Evaluating new gas turbines
The gas turbine has been a mainstay of U.S. power generation for more than two decades now. The fact that several makers of GTs continue to introduce new and/or uprated units suggests that demand for gas-fired generators will continue. For large GTs, the industry uses a letter designation to identify the machine’s technology class—an overall measure of its air volumetric flow, its compressor pressure ratio, and, most importantly, its firing temperature. During the 1980s, E-class gas turbines ruled the market. F-class GTs became available in the early 1990s and represent the majority of units operating in the U.S. today.
The newest turbine classes, labeled G and H, change the game of how the main combined-cycle components interact. The G and H technologies create an inseparable thermodynamic and physical link between a combined-cycle plant’s primary (GT) and secondary (ST) power generation systems by using steam (in lieu of air) in a closed loop for turbine cooling. (See POWER, June 2007, p. 42 for a tour of Siemens Power Generation’s G-class machine, and POWER, September 2007, p. 44 for coverage of the first U.S. deployment of Mitsubishi Heavy Industries’ G1 unit.)
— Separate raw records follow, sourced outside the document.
-- ==== Sys2Proof/Machine/Dispatch.lean ====
section
/-! DEFINITION. The dispatch: one arm per command. -/
namespace Sys2Proof.Machine
open Sys2Proof
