-- ==== Sys2Proof/Certificates/Slice0/Obligations.lean ====
section
/-! DEFINITION. The statements for the provers, chapter by chapter of the spec. -/
open Sys2Proof Sys2Proof.Machine

/-! ## The queue and the encodings -/

/-- Log entry 2: a step takes the command at the front of the queue and runs its meaning with the queue's rest. -/
def Obligations.StepRunsTheFrontCommand : Prop :=
  ∀ (s : State) (c : Instr) (rest : List Instr), s.pending = c :: rest → step s = exec c { s with pending := rest }

/-- R128, R129, Tables 5.1 to 5.4: no field of a thread instruction is dropped, in either direction: the word of a legal
instruction decodes to it, and a word that decodes to an instruction is that instruction's word. -/
def Obligations.ThreadWordsRoundTrip : Prop :=
  (∀ (i : Instr) (x : BitVec 32) (w : Issue), encodeThread i = some x → i.issue = some w → i.threadLegal = true →
    decodeThreadWord w.bay w.thread x = some i) ∧
  (∀ (b : Fin 80) (t : Fin 128) (x : BitVec 32) (i : Instr), decodeThreadWord b t x = some i →
    encodeThread i = some x ∧ i.threadLegal = true ∧ ∃ w, i.issue = some w ∧ w.bay = b ∧ w.thread = t)

/-! ## Thread instructions on registers (05) -/

/-- R131, Table 5.2: the sixteen ALU functions write g[RD] (a write to g0 is discarded), move to the next instruction and change
nothing else. Table 5.2: the immediate instructions; LIH takes RA 0. -/
def Obligations.IntegerResults : Prop :=
  (∀ (s : State) (w : Issue) (rd ra rb : BitVec 5), Safety.shaped s → Safety.issues s w → Safety.loaded s w [.g ra, .g rb] →
     let th := s.thr w.bay w.thread
     let x := th.gr ra
     let y := th.gr rb
     let k := (y &&& 63).toNat
     ∀ c ∈ [(Instr.aluAdd w rd ra rb, x + y), (.aluSub w rd ra rb, x - y), (.aluAnd w rd ra rb, x &&& y),
         (.aluOr w rd ra rb, x ||| y), (.aluXor w rd ra rb, x ^^^ y), (.aluSll w rd ra rb, x <<< k), (.aluSrl w rd ra rb, x >>> k),
         (.aluSra w rd ra rb, x.sshiftRight k), (.aluMul w rd ra rb, x * y),
         (.aluMulhu w rd ra rb, ((x.setWidth 128) * (y.setWidth 128)).extractLsb' 64 64),
         (.aluDivu w rd ra rb, if y = 0 then 0xFFFFFFFFFFFFFFFF else x / y), (.aluRemu w rd ra rb, if y = 0 then x else x % y),
         (.aluMinu w rd ra rb, if x.toNat ≤ y.toNat then x else y), (.aluMaxu w rd ra rb, if x.toNat ≤ y.toNat then y else x),
         (.aluMin w rd ra rb, if x.toInt ≤ y.toInt then x else y), (.aluMax w rd ra rb, if x.toInt ≤ y.toInt then y else x)],
       ∃ t, exec c.1 s = .next t ∧ (t.thr w.bay w.thread).gr rd = (if rd = 0 then 0 else c.2) ∧
         (t.thr w.bay w.thread).pc = th.pc + 4 ∧ Frame.general th (t.thr w.bay w.thread) rd ∧ Frame.outside s t w) ∧
  (∀ (s : State) (w : Issue) (rd ra : BitVec 5) (imm : BitVec 12), Safety.shaped s → Safety.issues s w →
     Safety.loaded s w [.g ra, .g rd] →
     let th := s.thr w.bay w.thread
     ∀ c ∈ [(Instr.addi w rd ra imm, th.gr ra + imm.signExtend 64), (.andi w rd ra imm, th.gr ra &&& imm.setWidth 64),
         (.ori w rd ra imm, th.gr ra ||| imm.setWidth 64), (.lih w rd 0 imm, (th.gr rd <<< 12) ||| imm.setWidth 64)],
       ∃ t, exec c.1 s = .next t ∧ (t.thr w.bay w.thread).gr rd = (if rd = 0 then 0 else c.2) ∧
         (t.thr w.bay w.thread).pc = th.pc + 4 ∧ Frame.general th (t.thr w.bay w.thread) rd ∧ Frame.outside s t w)

/-- Table 5.2: PCMP sets pd, or ANDs or ORs into it, the comparison of g[RA] with g[RB]; a write to p0 is discarded. -/
def Obligations.ComparisonResults : Prop :=
  ∀ (s : State) (w : Issue) (pd : BitVec 3) (cb : BitVec 2) (ra rb : BitVec 5), Safety.shaped s → Safety.issues s w →
    Safety.loaded s w [.g ra, .g rb] → cb ≠ 3 →
    let th := s.thr w.bay w.thread
    let x := th.gr ra
    let y := th.gr rb
    let rd := cb ++ pd
    ∀ c ∈ [(Instr.pcmpEq w rd ra rb, decide (x = y)), (.pcmpNe w rd ra rb, decide (x ≠ y)),
        (.pcmpLt w rd ra rb, decide (x.toInt < y.toInt)), (.pcmpGe w rd ra rb, decide (y.toInt ≤ x.toInt)),
        (.pcmpLtu w rd ra rb, decide (x.toNat < y.toNat)), (.pcmpGeu w rd ra rb, decide (y.toNat ≤ x.toNat))],
      ∃ t, exec c.1 s = .next t ∧
        (t.thr w.bay w.thread).pred pd =
          (if pd = 0 then true else if cb = 0 then c.2 else if cb = 1 then th.pred pd && c.2 else th.pred pd || c.2) ∧
        (t.thr w.bay w.thread).pc = th.pc + 4 ∧ Frame.predicate th (t.thr w.bay w.thread) pd ∧ Frame.outside s t w
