/-! ## modBars -/

section
variable (s : State) (f : Bars → Bars)
@[simp] theorem State.modBars_clk : (s.modBars f).clk = s.clk := rfl
@[simp] theorem State.modBars_pins : (s.modBars f).pins = s.pins := rfl
@[simp] theorem State.modBars_boot : (s.modBars f).boot = s.boot := rfl
@[simp] theorem State.modBars_cfg : (s.modBars f).cfg = s.cfg := rfl
@[simp] theorem State.modBars_tun : (s.modBars f).tun = s.tun := rfl
@[simp] theorem State.modBars_stew : (s.modBars f).stew = s.stew := rfl
@[simp] theorem State.modBars_req : (s.modBars f).req = s.req := rfl
@[simp] theorem State.modBars_bays : (s.modBars f).bays = s.bays := rfl
@[simp] theorem State.modBars_bars : (s.modBars f).bars = f s.bars := rfl
@[simp] theorem State.modBars_mem : (s.modBars f).mem = s.mem := rfl
@[simp] theorem State.modBars_quota : (s.modBars f).quota = s.quota := rfl
@[simp] theorem State.modBars_str : (s.modBars f).str = s.str := rfl
@[simp] theorem State.modBars_kv : (s.modBars f).kv = s.kv := rfl
@[simp] theorem State.modBars_truss : (s.modBars f).truss = s.truss := rfl
@[simp] theorem State.modBars_net : (s.modBars f).net = s.net := rfl
@[simp] theorem State.modBars_host : (s.modBars f).host = s.host := rfl
@[simp] theorem State.modBars_aud : (s.modBars f).aud = s.aud := rfl
@[simp] theorem State.modBars_sent : (s.modBars f).sent = s.sent := rfl
@[simp] theorem State.modBars_cnt : (s.modBars f).cnt = s.cnt := rfl
@[simp] theorem State.modBars_err : (s.modBars f).err = s.err := rfl
@[simp] theorem State.modBars_plumb : (s.modBars f).plumb = s.plumb := rfl
@[simp] theorem State.modBars_cxl : (s.modBars f).cxl = s.cxl := rfl
@[simp] theorem State.modBars_hub : (s.modBars f).hub = s.hub := rfl
@[simp] theorem State.modBars_pending : (s.modBars f).pending = s.pending := rfl
@[simp] theorem State.modBars_freeCtr : (s.modBars f).freeCtr = s.freeCtr := rfl
end

/-! ## Counting touches only the counters -/

section
variable (s : State) (i k : Nat)
@[simp] theorem State.count_clk : (s.count i k).clk = s.clk := rfl
@[simp] theorem State.count_pins : (s.count i k).pins = s.pins := rfl
@[simp] theorem State.count_boot : (s.count i k).boot = s.boot := rfl
@[simp] theorem State.count_cfg : (s.count i k).cfg = s.cfg := rfl
@[simp] theorem State.count_tun : (s.count i k).tun = s.tun := rfl
@[simp] theorem State.count_stew : (s.count i k).stew = s.stew := rfl
@[simp] theorem State.count_req : (s.count i k).req = s.req := rfl
@[simp] theorem State.count_bays : (s.count i k).bays = s.bays := rfl
@[simp] theorem State.count_bars : (s.count i k).bars = s.bars := rfl
@[simp] theorem State.count_mem : (s.count i k).mem = s.mem := rfl
@[simp] theorem State.count_quota : (s.count i k).quota = s.quota := rfl
@[simp] theorem State.count_str : (s.count i k).str = s.str := rfl
@[simp] theorem State.count_kv : (s.count i k).kv = s.kv := rfl
@[simp] theorem State.count_truss : (s.count i k).truss = s.truss := rfl
@[simp] theorem State.count_net : (s.count i k).net = s.net := rfl
@[simp] theorem State.count_host : (s.count i k).host = s.host := rfl
@[simp] theorem State.count_aud : (s.count i k).aud = s.aud := rfl
@[simp] theorem State.count_sent : (s.count i k).sent = s.sent := rfl
@[simp] theorem State.count_err : (s.count i k).err = s.err := rfl
@[simp] theorem State.count_plumb : (s.count i k).plumb = s.plumb := rfl
@[simp] theorem State.count_cxl : (s.count i k).cxl = s.cxl := rfl
@[simp] theorem State.count_hub : (s.count i k).hub = s.hub := rfl
@[simp] theorem State.count_pending : (s.count i k).pending = s.pending := rfl
@[simp] theorem State.count_freeCtr : (s.count i k).freeCtr = s.freeCtr := rfl
end
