/-- Settles O14. SEND and RECV run in the start state, where every thread but the sender is as it was; an EXIT changes its own thread, and
what follows it leaves the bays as they were. -/
theorem mailboxesAndExit : Obligations.MailboxesAndExit := by
  refine ⟨?_, ?_⟩
  · intro s w rd ra ord task hs hi hl hk th number dst goesOn
    have hout := State.startOf_outside hs w
    have hshape := Safety.hasThreads_of_shaped (Safety.shaped_startOf hs w none)
    have hk' : ((s.startOf w none).bay w.bay).task = some task := (Frame.task_of_outside (hout none)).trans hk
    have hbox := Frame.mboxBay_of_outside (hout none) task (number / 128)
    have hme : (s.startOf w none).thr w.bay w.thread = { th with wait := .ready } := State.startOf_thr hs w none
    have hgr : ((s.startOf w none).thr w.bay w.thread).gr ra = th.gr ra := by rw [hme]; rfl
    have hvr : ((s.startOf w none).thr w.bay w.thread).vr rd = th.vr rd := by rw [hme]; rfl
    have hexited : ∀ b u, ((s.startOf w none).thr b u).exited = (s.thr b u).exited := fun b u => by
      rw [State.startOf_thr_all hs]; split <;> rfl
    have hmbox : ∀ b u, ((s.startOf w none).thr b u).mbox = (s.thr b u).mbox := fun b u => by
      rw [State.startOf_thr_all hs]; split <;> rfl
    refine ⟨fun b hb => ⟨fun hex hlen => ?_, fun hex hlen => ?_, fun hex => ?_⟩, fun hb => ?_, fun hb => ?_, fun m rest hm => ?_,
      fun hm => ?_⟩
    · have hsend : doSend w rd ra ord s = (((s.startOf w none).modThr b dst fun t => { t with mbox := t.mbox ++ [th.vr rd] }).modThr
          w.bay w.thread Thread.next).issued w := by
        refine State.issue_done hi hl ?_
        simp only [hk', hgr, hvr]
        rw [hbox, hb]
        simp only [hexited, hmbox]
        rw [if_neg (by simpa using hex), if_neg (Nat.not_le_of_lt hlen)]
      refine ⟨_, rfl, by rw [hsend]; rfl, fun c u => ?_⟩
      rw [hsend, State.issued_thr, State.thr_modThr (State.hasThreads_modThr hshape ..), State.thr_modThr hshape, State.startOf_thr_all hs]
      by_cases hown : c = w.bay ∧ u = w.thread <;> by_cases hdst : c = b ∧ u = dst
      · simp only [if_pos hown, if_pos hdst]
        obtain ⟨rfl, rfl⟩ := hown
        rfl
      · simp only [if_pos hown, if_neg hdst]
        obtain ⟨rfl, rfl⟩ := hown
        rfl
      · simp only [if_neg hown, if_pos hdst]
      · simp only [if_neg hown, if_neg hdst]
    · refine ⟨_, rfl, State.issue_waits hi hl hs ?_⟩
      simp only [hk', hgr]
      rw [hbox, hb]
      simp only [hexited, hmbox]
      rw [if_neg (by simpa using hex), if_pos hlen]
    · refine ⟨_, rfl, State.issue_next hi hl hs ?_⟩
      simp only [hk', hgr]
      rw [hbox, hb]
      simp only [hexited]
      rw [if_pos hex]
    · refine ⟨_, rfl, State.issue_next hi hl hs ?_⟩
      simp only [hk', hgr]
      rw [hbox, hb]
    · refine congrArg _ (State.issue_done hi hl ?_)
      simp only [hk', hgr]
      rw [hbox, hb]
      rfl
    · have hrecv : ((s.startOf w (some (.v rd))).thr w.bay w.thread).mbox = m :: rest := by rw [State.startOf_thr hs]; exact hm
      have hframe := State.issueThr_spec s w [] (some (.v rd)) (fun t => ({ t with mbox := rest }.setV rd m).next) hs hi (by simp [Safety.loaded])
      have heq : doRecv w rd ra ord s = s.issueThr w true [] (some (.v rd)) fun t => ({ t with mbox := rest }.setV rd m).next := by
        refine State.issue_eq_issueThr hi (by simp [Safety.loaded]) ?_
        rw [hrecv]
      rw [← heq] at hframe
      obtain ⟨hthr, hout'⟩ := hframe
      refine ⟨_, rfl, ?_, ?_, ?_, ?_, hout'⟩
      · exact congrArg Thread.mbox hthr
      · exact (congrArg (Thread.vr · rd) hthr).trans (Thread.vr_setV_same _ _ _ (Safety.shaped_thr hs w.bay w.thread).2)
      · exact congrArg Thread.pc hthr
      · exact (congrArg (Frame.vector { th with mbox := rest } · rd) hthr).mpr (Frame.vector_setV_next { th with mbox := rest } rd m)
    · have hrecv : ((s.startOf w (some (.v rd))).thr w.bay w.thread).mbox = [] := by rw [State.startOf_thr hs]; exact hm
      obtain ⟨hthr, hout'⟩ : (doRecv w rd ra ord s).thr w.bay w.thread = { th.started (some (.v rd)) with wait := .retry .message } ∧
          Frame.outside s (doRecv w rd ra ord s) w :=
        State.issue_waits hi (by simp [Safety.loaded]) hs (by rw [hrecv])
      exact ⟨_, rfl, (congrArg Thread.wait hthr :), (congrArg Thread.pc hthr :), hout'⟩
  · intro s w ord hs hi th htile hmove hdrain
    have hout := State.startOf_outside hs w none
    have hme : (s.startOf w none).thr w.bay w.thread = { th with wait := .ready } := State.startOf_thr hs w none
    generalize hleft : (s.startOf w none).modThr w.bay w.thread (fun t => { t.next with exited := true, mbox := [] }) = left
    have hexit : doExit w 0 0 ord s = (left.afterExit w.bay w.thread).issued w := by
      refine State.issue_done hi (by simp [Safety.loaded]) ?_
      simp only [hme, htile, hmove, hleft]
    have hshape := Safety.shaped_startOf hs w none
    obtain ⟨houtLeft, hthrLeft⟩ := hleft ▸ Frame.outside_modThr s _ w (fun t : Thread => { t.next with exited := true, mbox := [] }) hshape.1
      (Safety.shaped_bay hshape w.bay).1 hout
    have hthreads := hleft ▸ State.hasThreads_modThr (Safety.hasThreads_of_shaped hshape) w.bay w.thread
      (fun t : Thread => { t.next with exited := true, mbox := [] })
    have hdrainLeft : (left.bay w.bay).drain = none := by
      obtain ⟨-, -, -, hbay, -⟩ := houtLeft
      rw [hbay]
      exact hdrain
    have hthr : ((left.afterExit w.bay w.thread).issued w).thr w.bay w.thread =
        { th with pc := th.pc + 4, wait := .ready, exited := true, mbox := [] } := by
      rw [State.issued_thr, State.thr, State.bay, State.afterExit_bays hdrainLeft w.thread, ← State.bay, ← State.thr, hthrLeft, hme]
      rfl
    refine ⟨_, rfl, ?_, ?_, fun ⟨u, hu, hrun⟩ => ?_⟩
    · rw [hexit, hthr]
    · rw [hexit]
      exact State.canIssue_of_exited (by rw [hthr])
    · have hrun' : (left.bay w.bay).allExited = false :=
        Bay.allExited_of_running (u := u) (hthreads.2 w.bay) ((congrArg Thread.exited (Frame.thr_of_outside houtLeft fun e => hu e.2)).trans hrun)
      have hsame : left.afterExit w.bay w.thread = left := by
        unfold State.afterExit
        split
        · rfl
        · simp only [hrun', Bool.not_false, if_true]
      rw [hexit, hsame]
      exact (Frame.outside_issued s left w hthreads.1 houtLeft).1

end Sys2Proof.Machine
end

section
/-! Fences and barriers (05, R138, R140, R145, R146, Table 5.8): what a release does with an empty store buffer, and what an arrival does. -/
namespace Sys2Proof.Machine
open Sys2Proof

/-! ## Changes that change nothing -/

theorem List.modify_eq_self {α : Type} {f : α → α} {l : List α} {i : Nat} (h : ∀ x, l[i]? = some x → f x = x) : l.modify i f = l :=
  (List.modify_congr_at (g := id) h).trans (List.modify_id ..)

theorem State.modBay_eq_self {s : State} {b : Fin 80} {f : Bay → Bay} (h : f (s.bay b) = s.bay b) : s.modBay b f = s := by
  have hbays : s.bays.modify b f = s.bays := List.modify_eq_self fun y hy => by
    simpa [State.bay, List.getD, hy] using h
  rw [State.modBay, hbays]

theorem State.modThr_eq_self {s : State} {b : Fin 80} {t : Fin 128} {f : Thread → Thread} (h : f (s.thr b t) = s.thr b t) :
    s.modThr b t f = s := by
  refine State.modBay_eq_self ?_
  have hthreads : (s.bay b).threads.modify t f = (s.bay b).threads := List.modify_eq_self fun u hu => by
    simpa [State.thr, Bay.thr, List.getD, hu] using h
  rw [Bay.modThr, hthreads]

theorem Thread.drop_empty_buf {th : Thread} (h : th.buf = []) : { th with buf := [] } = th := by
  cases th
  simpa using h.symm

theorem Bay.drop_empty_shared {y : Bay} (h : y.shared = []) : { y with shared := [] } = y := by
  cases y
  simpa using h.symm

/-! ## Releases with nothing to drain (R138 to R140) -/

section
variable {s : State} {w : Issue} (hbuf : (s.thr w.bay w.thread).buf = []) (hshared : (s.bay w.bay).shared = [])
include hbuf

theorem State.drainBay_of_empty : s.drainBay w.bay w.thread = s := by
  unfold State.drainBay
  rw [hbuf]
  exact State.modThr_eq_self (Thread.drop_empty_buf hbuf)

include hshared

theorem State.drainAll_of_empty : s.drainAll w.bay w.thread = s := by
  unfold State.drainAll
  rw [hbuf, hshared]
  have hbay : s.modBay w.bay (fun y => { y with shared := [] }) = s := State.modBay_eq_self (Bay.drop_empty_shared hshared)
  exact (congrArg (State.modThr · w.bay w.thread fun th => { th with buf := [] }) hbay).trans
    (State.modThr_eq_self (Thread.drop_empty_buf hbuf))

theorem State.release_of_empty (scope : Scope) (go : State → Ran) : s.release w scope go =
    if s.outstandingAcc scope w.bay w.thread then .wait s (.accesses scope) else go s := by
  simp only [State.release, State.drainBay_of_empty hbuf, State.drainAll_of_empty hbuf hshared, ite_self]
end

/-! ## Accesses outstanding in the start state -/

theorem Purpose.ofThread_unload (w : Issue) (k : Bool × Nat) (p : Purpose) (scope : Scope) (b : Fin 80) (t : Fin 128) :
    (p.unload w k).ofThread scope b t = p.ofThread scope b t := by
  unfold Purpose.unload
  split
  · split <;> rfl
  · rfl

theorem State.outstandingAcc_startOf (s : State) (w : Issue) (write : Option RegName) (scope : Scope) (b : Fin 80) (t : Fin 128) :
    (s.startOf w write).outstandingAcc scope b t = s.outstandingAcc scope b t := by
  cases write with
  | none => rfl
  | some r =>
    simp only [State.startOf, State.forgetLoads]
    split
    · rfl
    · simp [State.outstandingAcc, State.modThr, State.modNet, Net.unload, List.any_map, Function.comp_def, Purpose.ofThread_unload]

theorem Purpose.ofThread_fabric {p : Purpose} {scope : Scope} {b : Fin 80} {t : Fin 128} (h : p.ofThread scope b t = true) :
    p.ofThread .fabric b t = true := by
  cases p <;> simp_all [Purpose.ofThread]

/-- What is outstanding for a narrower scope is outstanding for the fabric's. -/
theorem State.outstandingAcc_of_fabric {s : State} {b : Fin 80} {t : Fin 128} (h : s.outstandingAcc .fabric b t = false) (scope : Scope) :
    s.outstandingAcc scope b t = false := by
  rw [State.outstandingAcc, Bool.or_eq_false_iff, List.any_eq_false, List.any_eq_false] at h ⊢
  exact ⟨fun x hx hp => h.1 x hx (Purpose.ofThread_fabric hp), fun x hx hp => h.2 x hx (Purpose.ofThread_fabric hp)⟩

theorem Frame.shared_of_outside {s t : State} {w : Issue} (h : Frame.outside s t w) : (t.bay w.bay).shared = (s.bay w.bay).shared := by
  obtain ⟨-, -, -, hbay, -⟩ := h
  rw [hbay]

/-! ## Emptied buffers -/

theorem Bay.thr_reset (t : Fin 128) : Bay.reset.thr t = Thread.reset := by
  simp only [Bay.thr, Bay.reset, List.getD_eq_getElem?_getD, List.getElem?_replicate]
  split <;> rfl

theorem State.buf_modThr {s : State} {b : Fin 80} {t : Fin 128} {f : Thread → Thread} (h : (f (s.thr b t)).buf = []) :
    ((s.modThr b t f).thr b t).buf = [] := by
  simp only [State.thr, State.bay, State.modThr, State.modBay_bays, List.getD_eq_getElem?_getD, List.getElem?_modify] at h ⊢
  cases hb : s.bays[b.val]? with
  | none => exact congrArg Thread.buf (Bay.thr_reset t)
  | some y =>
    simp [Bay.modThr, Bay.thr, List.getD_eq_getElem?_getD, hb] at h ⊢
    cases hy : y.threads[t.val]? with
    | none => simp; rfl
    | some th => simpa [hy] using h

theorem State.drainBay_buf (s : State) (b : Fin 80) (t : Fin 128) : ((s.drainBay b t).thr b t).buf = [] := State.buf_modThr rfl
theorem State.drainAll_buf (s : State) (b : Fin 80) (t : Fin 128) : ((s.drainAll b t).thr b t).buf = [] := State.buf_modThr rfl

theorem Frame.outside_countBay {s t : State} {w : Issue} (h : Frame.outside s t w) (b : Fin 80) (e k : Nat) :
    Frame.outside s (t.countBay b e k) w := by
  obtain ⟨h1, h2, h3, h4, h5, h6, h7, h8⟩ := h
  refine ⟨?_, h2, h3, h4, ?_, h6, h7, h8⟩
  · rw [h1]; rfl
  · have e5 : (t.countBay b e k).cnt = { t.cnt with values := (t.countBay b e k).cnt.values } := rfl
    rw [e5, h5]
Significant uprates in power output and thermal efficiency from one technology class to the next are the result of major design and manufacturing improvements. Figures 1 and 2 compare the improvements in power output and heat rate, respectively, within and between technology classes achieved by two different OEMs. Both suppliers attributed the uprates to the use of an evolutionary design process with a “proven, existing design base,” as well as to their accumulated experience. That may be so, but such a broad explanation does nothing to help prospective buyers quantitatively evaluate turbine upgrades either as they are announced or afterward.
Gas turbine OEMs routinely release evolutionary upgrades to improve the thermal and/or mechanical performance of their existing fleet. Some upgrades are optional and available at a price. Others are handled as warranty items. In either case, the question for a power project developer or contractor attempting to evaluate an upgrade is whether to consider it a mere “tweak” or significant enough to constitute a brand-new model of gas turbine.
Good examples of this quandary are the GE 7FB and Siemens-Westinghouse 501 FD turbines, each of which offers thermal performance superior to that of the original F-class machines. As Figures 1 and 2 indicate, although the power output and heat rate improvements within the F class over a period of 15 years amounted to less than 10%, they were not insignificant. The major changes to F-class machines included increases in airflow and compressor pressure ratio, and higher firing temperatures made possible by the development of advanced materials and their use in turbine blades and nozzles. How should these more revolutionary uprates be handled when evaluating turbine alternatives?
1. Up the ante. These bars show the class-to-class gains in the power output of gas turbines from two different manufacturers. The data are for turbine operation at ISO conditions. Source: Bechtel Power Corp.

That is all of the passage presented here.